Caso a mercadoria esteja sujeita à obtenção de anuência prévia, a sequência acima sofre alterações, pois o desembaraço da Declaração Única de Exportação só acontece após a emissão da LPCO para, posteriormente, a Receita Federal intervir no processo de despacho aduaneiro; e a vinculação da LPCO, cuja emissão não seja responsabilidade do Ministério da Agricultura, Pecuária e Abastecimento (Mapa), ou esteja sujeita a financiamento governamental, pode ser feita em qualquer momento.

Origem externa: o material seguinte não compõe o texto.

-- ==== Sys2Proof/Machine/Ops.lean ====
section
/-! DEFINITION. The shared operations: the port transactions (20_memory.md R62, R63), raising an error and the common
sequence of a command (60_exceptions.md R252, R255), the read primitive (40_bit_reader_fifo.md R124 to R126), the write
primitives (41_bit_writer_fifo.md R144, R145, R147, R149), the node memory, and the reset event (70 R281). -/

namespace Sys2Proof.Machine

/-! ### The devices -/

/-- What a transaction does to the source device (20_memory.md R62). DESIGN CHOICE: a release, of which R62 says only that
it has no effect on the content, leaves the source position as it was (assumption log 19). -/
def Source.after (d : Source) : PortEvent → Source
  | .srcOpen .ok | .srcOpen (.fail true) => { d with pos := 0, txs := d.txs + 1 }
  | .srcOpen (.fail false) => { d with txs := d.txs + 1 }
  | .srcRewind .ok | .srcRewind (.fail true) => { d with pos := 0, txs := d.txs + 1 }
  | .srcRewind (.fail false) => { d with txs := d.txs + 1 }
  | .srcFetch _ (.bytes b) => { d with pos := d.pos + b.length, txs := d.txs + 1 }
  | .srcFetch _ .endOfSource => { d with txs := d.txs + 1 }
  | .srcFetch _ (.fail pos) => { d with pos := min pos d.content.length, txs := d.txs + 1 }
  | .srcRelease => { d with txs := d.txs + 1 }
  | .snkOpen _ | .snkPut _ _ | .snkRelease => d

/-- What a transaction does to the sink device (20_memory.md R63). -/
def Sink.after (d : Sink) : PortEvent → Sink
  | .snkOpen .ok | .snkOpen (.fail true) => { d with content := [], txs := d.txs + 1 }
  | .snkOpen (.fail false) => { d with txs := d.txs + 1 }
  | .snkPut b .ok => { d with content := d.content ++ b, txs := d.txs + 1 }
  | .snkPut _ (.fail left) => { d with content := d.content ++ left, txs := d.txs + 1 }
  | .snkRelease => { d with txs := d.txs + 1 }
  | .srcOpen _ | .srcFetch _ _ | .srcRewind _ | .srcRelease => d

/-- A transaction takes place: both devices see it and it is logged. -/
def State.transact (s : State) (e : PortEvent) : State :=
  { s with src := s.src.after e, snk := s.snk.after e, log := s.log ++ [e] }

/-- Whether a device that answers its transaction number `k` fails: not before `failAt`, then at it, then freely
(20_memory.md R64). `draw` numbers the free draw. -/
def deviceFails (failAt : Option Nat) (k draw : Nat) : Bool :=
  match failAt with
  | none => false
  | some f => if k < f then false else if k = f then true else Config.failsAgain draw

/-- Whether the source fails its next transaction. -/
def State.srcFails (s : State) : Bool := deviceFails s.src.failAt s.src.txs s.log.length

/-- Whether the sink fails its next transaction. -/
def State.snkFails (s : State) : Bool := deviceFails s.snk.failAt s.snk.txs s.log.length

/-- The answer to an open or rewind. -/
def openAnswer (fails : Bool) (draw : Nat) : OpenAnswer :=
  if fails then .fail (Config.failedOpenTook draw) else .ok

/-- The source's answer to a fetch: min(max, remaining) bytes, or `End` when none remains (R62; assumption log 6). Where
the device stands after a fetch answered `Fail`, and so the rest of the stream, is free (93 I13; assumption log 18). -/
def State.fetchAnswer (s : State) (max : Nat) : FetchAnswer :=
  if s.srcFails then .fail (Config.failedFetchPos s.log.length)
  else if s.src.pos < s.src.content.length then .bytes ((s.src.content.drop s.src.pos).take max)
  else .endOfSource

/-- The sink's answer to a put (R63). -/
def State.putAnswer (s : State) : PutAnswer :=
  if s.snkFails then .fail (Config.sinkTail s.log.length) else .ok

/-! ### Results, errors, responses -/

/-- What a procedure of the pseudocode ends in: a value, a raise, or one of the model's stops. In each of the first two
the state is the one the pseudocode has produced (60_exceptions.md R261). -/
inductive Res (α : Type) where
  | ok (a : α) (s : State)
  | raised (e : Raise) (s : State)
  | stuck (f : Fault)
  deriving Repr

/-- Go on after a procedure that ended in a value. -/
def Res.andThen {α β : Type} (r : Res α) (k : α → State → Res β) : Res β :=
  match r with
  | .ok a s => k a s
  | .raised e s => .raised e s
  | .stuck f => .stuck f

/-- The response word (30_encoding.md R93): OK[65], EOS[64], DATA[63:0]. -/
def packResponse (ok eos : Bool) (data : BitVec 64) : RspWord :=
  BitVec.ofBool ok ++ BitVec.ofBool eos ++ data

/-- Give the host a response word. -/
def State.respond (s : State) (ok eos : Bool) (data : BitVec 64) : State :=
  { s with rsp := some (packResponse ok eos data) }

/-- ERR keeps the first error since reset (60_exceptions.md R252). -/
def State.recordErr (s : State) (op mop : BitVec 8) (e : Raise) : State :=
  if errCode s.err = 0 then { s with err := packErr e op mop } else s
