-- ==== Sys2Proof/Machine/Counter.lean ====
section
/-! DEFINITION. Unit U3, symbol_frequency_counter: FCOUNT (42_symbol_frequency_counter.md). -/

namespace Sys2Proof.Machine

/-- The loop of `FCount()` (R161, R162): count the 8-bit groups up to the end of the stream. -/
def fCountLoop : Nat → State → Res Unit
  | 0, _ => .stuck .loopBoundPassed
  | fuel + 1, s =>
    (rdBits 8 s).andThen fun r t =>
      match r with
      | none => .ok () t
      | some v =>
        if t.freqOf (symbolOf v) = BitVec.allOnes 64 then .raised ⟨.capacity, 1, BitVec.ofNat 32 v⟩ t
        else fCountLoop fuel (t.setFreq (symbolOf v) (t.freqOf (symbolOf v) + 1))

/-- The first lines of `FCount()`: the valid flags and every counter are cleared. -/
def fCountStart (s : State) : State :=
  { s with freqValid := false, treeValid := false, tableValid := false, freq := Vector.replicate 257 0 }

/-- `FCount()` (R161). -/
def fCount (s : State) : Res Unit :=
  let t := fCountStart s
  (fCountLoop (t.bitsLeft + 1) t).andThen fun _ u =>
    .ok () { u.setFreq terminator 1 with freqValid := true }

/-- FCOUNT (R161). -/
def execFcount (s : State) : Answer := guarded .fcount s fun s => finishProducer .fcount (fCount s)

end Sys2Proof.Machine
end

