/-- 44 R189, 60 R259, 30 R108: after any nodes of a tree not yet complete, at most 513 of them, TDES raises MALFORMED sub
3 with the value at a symbol field above 256, also when all 513 records are in use; sub 4 at a 514th node, internal or
leaf. On a tree of one leaf it raises sub 5 with the symbol. The bits up to there are consumed, TREE_VALID and
TABLE_VALID are 0 after each, and what NODE and NODE_CNT hold then is free (93 I7; assumption log 17). -/
def Obligations.TdesRejectsReservedValues : Prop :=
  ∀ (s : State) (rest : List Bool), s.halted = false → s.rd.isOpen = true → s.srcSound → s.readerOk →
    (∀ (ts : List TreeToken) (p : Nat), subtreesLeft 1 ts = some p → 1 ≤ p → ts.length ≤ 513 →
      (∀ v, 256 < v → v < 512 → s.undelivered = ts.flatMap TreeToken.bits ++ true :: toBits 9 v ++ rest →
        ∃ t : State, exec .tdes s = .next (t.failed 0x41 0x41 .malformed 3 (BitVec.ofNat 32 v)) ∧
          t.treeValid = false ∧ t.tableValid = false ∧ t.undelivered = rest) ∧
      (∀ v, v ≤ 256 → ts.length = 513 → s.undelivered = ts.flatMap TreeToken.bits ++ true :: toBits 9 v ++ rest →
        ∃ t : State, exec .tdes s = .next (t.failed 0x41 0x41 .malformed 4 0) ∧
          t.treeValid = false ∧ t.tableValid = false ∧ t.undelivered = rest) ∧
      (ts.length = 513 → s.undelivered = ts.flatMap TreeToken.bits ++ false :: rest →
        ∃ t : State, exec .tdes s = .next (t.failed 0x41 0x41 .malformed 4 0) ∧
          t.treeValid = false ∧ t.tableValid = false ∧ t.undelivered = rest)) ∧
    (∀ v, v ≤ 256 → s.undelivered = true :: toBits 9 v ++ rest →
      ∃ t : State, exec .tdes s = .next (t.failed 0x41 0x41 .malformed 5 (BitVec.ofNat 32 v)) ∧
        t.treeValid = false ∧ t.tableValid = false ∧ t.undelivered = rest)

/-! ### Unit U6 -/

/-- 45 R201, 30 R101: MAGICW appends the 32 bits of MAGIC, most significant first. -/
def Obligations.MagicwWritesTheMagicField : Prop :=
  ∀ s : State, s.halted = false → s.wr.isOpen = true → s.snkSound → s.writerOk →
    ∃ t : State, exec .magicw s = .next (t.respond true false 0) ∧ t.written = s.written ++ toBits 32 s.magic.toNat ∧
      t.wr.bitsWritten = s.wr.bitsWritten + 32 ∧ t.wr.isOpen = true ∧ t.writerOk ∧
      t = { s with wr := t.wr, snk := { s.snk with content := t.snk.content, txs := t.snk.txs }, log := t.log }

/-- 45 R202: CTAB makes each symbol's entry the path to its last leaf in pre-order, no entry where it has no leaf, and
changes nothing but CODE, TABLE_VALID and the response; every entry made has 1 to 256 bits. -/
def Obligations.CtabDerivesTheCodes : Prop :=
  ∀ (s : State) (tr : CodeTree), s.halted = false → s.treeValid = true → s.holdsTree tr →
    ∃ t : State, exec .ctab s = .next (t.respond true false 0) ∧
      (∀ y : Symbol, t.codeOf y = tr.entry y) ∧
      (∀ p ∈ tr.codes, 1 ≤ (t.codeOf p.1).length ∧ (t.codeOf p.1).length ≤ 256) ∧
      t = { s with code := t.code, tableValid := true }

/-- 45 R203, R204, R205, 30 R104, R105: ENCODE, every byte of the rest of the stream and the terminator having an entry,
appends the bytes' codes in order and then the terminator's. Only the reader, the fetch position, the writer, the sink,
the log and the response change. -/
def Obligations.EncodeWritesTheCodes : Prop :=
  ∀ s : State, s.halted = false → s.rd.isOpen = true → s.wr.isOpen = true → s.tableValid = true →
    s.srcSound → s.snkSound → s.readerOk → s.writerOk →
    (∀ v ∈ octets s.undelivered, s.codeOf (symbolOf v) ≠ []) → s.codeOf terminator ≠ [] →
      ∃ t : State, exec .encode s = .next (t.respond true false 0) ∧
        t.written = s.written ++ ((octets s.undelivered).flatMap fun v => s.codeOf (symbolOf v)) ++
          s.codeOf terminator ∧
        t.wr.bitsWritten = s.wr.bitsWritten + BitVec.ofNat 64
          (((octets s.undelivered).map fun v => (s.codeOf (symbolOf v)).length).sum +
            (s.codeOf terminator).length) ∧
        t.undelivered = [] ∧ t.rd.eos = true ∧ t.rd.isOpen = true ∧ t.wr.isOpen = true ∧ t.writerOk ∧
        t.rd.bitsRead = s.rd.bitsRead + BitVec.ofNat 64 (8 * (octets s.undelivered).length) ∧
        t = { s with rd := t.rd, src := { s.src with pos := t.src.pos, txs := t.src.txs }, wr := t.wr,
                     snk := { s.snk with content := t.snk.content, txs := t.snk.txs }, log := t.log }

Após o desembaraço de exportação e posterior embarque da mercadoria, a última atividade do exportador é o fechamento do contrato de câmbio junto a uma instituição financeira autorizada a atuar no mercado de câmbio pelo Banco Central do Brasil, diretamente ou com a intermediação de uma corretora de câmbio. Esta operação permite a conversão do valor da moeda estrangeira em moeda nacional utilizando a taxa de câmbio de compra do dia no qual o contrato é celebrado.

Em casos excepcionais, a taxa de câmbio mencionada no contrato de câmbio é projetada para um ou dois dias após a celebração do contrato de câmbio e, finalmente, fechado o contrato de câmbio, o valor em moeda nacional é depositado na conta-corrente da empresa exportadora.

Fechado o contrato de câmbio, o processo está finalizado. O exportador deve fazer contato periodicamente com o importador, e verificar quando haverá um novo pedido.